Only the lines from the one with "a column. -/" through the end of the material below belong in the reply; transcribe them exactly.

--- DATA SUPPLIED ---
****************************************

-- ==== Sys2Proof/Machine/Pipe.lean ====
section
/-! DEFINITION. The line pipes (04_line_pipes.md R99 to R115): service order, the correction chain,
alignment, binning, statistics, emission, spilling, and the room lines need in their areas
(05_stripes_and_layouts.md R139 to R141). -/

namespace Sys2Proof.Machine

/-! ### Table headers (R110, R111) -/

namespace LpT
def black (t : Bytes) (c : Nat) : Nat := leAt t (2 * c) 2
def out16 (t : Bytes) : Bool := byteAt t 6 == 1
def outShift (t : Bytes) : Nat := byteAt t 7
def spacing (t : Bytes) (c : Nat) : Nat := leAt t (8 + 4 * c) 4
def time (t : Bytes) (c : Nat) : Int := sleAt t (0x14 + 4 * c) 4
def defectMode (t : Bytes) : Nat := byteAt t 0x20
def statsSet (t : Bytes) : Nat := byteAt t 0x21
def profileGroup (t : Bytes) : Nat := byteAt t 0x22
def ringLog2 (t : Bytes) : Nat := byteAt t 0x23
def statsEvery (t : Bytes) : Nat := max 1 (leAt t 0x24 2)
end LpT

/-- The offsets of the flat-field, defect and LUT arrays of a table, and its length (R111). -/
def lpArrays (cfg e : Bytes) : Nat × Nat × Nat × Nat :=
  let comps := Strm.comps cfg
  let ff := if Lp.function e 1 then 4 * Strm.width cfg * comps else 0
  let df := if Lp.function e 2 then 4 * Lp.defectCount e else 0
  let lut := if Lp.function e 4 then 2 * 4097 * comps else 0
  let a := 64
  let b := roundUp (a + ff) 64
  let c := roundUp (b + df) 64
  (a, b, c, roundUp (c + lut) 64)

/-! ### Steps 1 to 4 (R104 to R106) -/

/-- Black level and flat-field of one element: the working value, and whether the flat-field
clamped it at 65,535. -/
def correctEl (cfg e t : Bytes) (c x raw : Nat) : Nat × Bool :=
  let w := if Lp.function e 0 then raw - LpT.black t c else raw
  if Lp.function e 1 then
    let a := (lpArrays cfg e).1 + 4 * (c * Strm.width cfg + x)
    let v : Int := ((w : Int) - sleAt t (a + 2) 2) * (leAt t a 2 : Int)
    let r := (v + 8192) / 16384
    if 65535 < r then (65535, true) else (r.toNat, false)
  else (w, false)

/-- The defect list: column and component mask. -/
def defects (cfg e t : Bytes) : List (Nat × Nat) :=
  if Lp.function e 2 then
    let a := (lpArrays cfg e).2.1
    (List.range (Lp.defectCount e)).map fun i => (leAt t (a + 4 * i) 2, byteAt t (a + 4 * i + 2))
  else []

/-- The replacement of a defective element of a component: none where neither side has a column. -/
def replaceEl (mode width : Nat) (bad : List Nat) (row : List Nat) (x : Nat) : Option Nat :=
  let left := ([1, 2, 3, 4].find? fun d => d ≤ x && !bad.contains (x - d)).map fun d => row.getD (x - d) 0
  let right := ([1, 2, 3, 4].find? fun d => x + d < width && !bad.contains (x + d)).map fun d => row.getD (x + d) 0
  match mode, left, right with
  | 0, some a, some b => some ((a + b + 1) / 2)
  | 2, a, b => b.orElse fun _ => a
  | _, a, b => a.orElse fun _ => b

****************************************

--- EXERCISE OUTPUT ---
/-- The replacement of a defective element of a component: none where neither side has a column. -/
def replaceEl (mode width : Nat) (bad : List Nat) (row : List Nat) (x : Nat) : Option Nat :=
  let left := ([1, 2, 3, 4].find? fun d => d ≤ x && !bad.contains (x - d)).map fun d => row.getD (x - d) 0
  let right := ([1, 2, 3, 4].find? fun d => x + d < width && !bad.contains (x + d)).map fun d => row.getD (x + d) 0
  match mode, left, right with
  | 0, some a, some b => some ((a + b + 1) / 2)
  | 2, a, b => b.orElse fun _ => a
  | _, a, b => a.orElse fun _ => b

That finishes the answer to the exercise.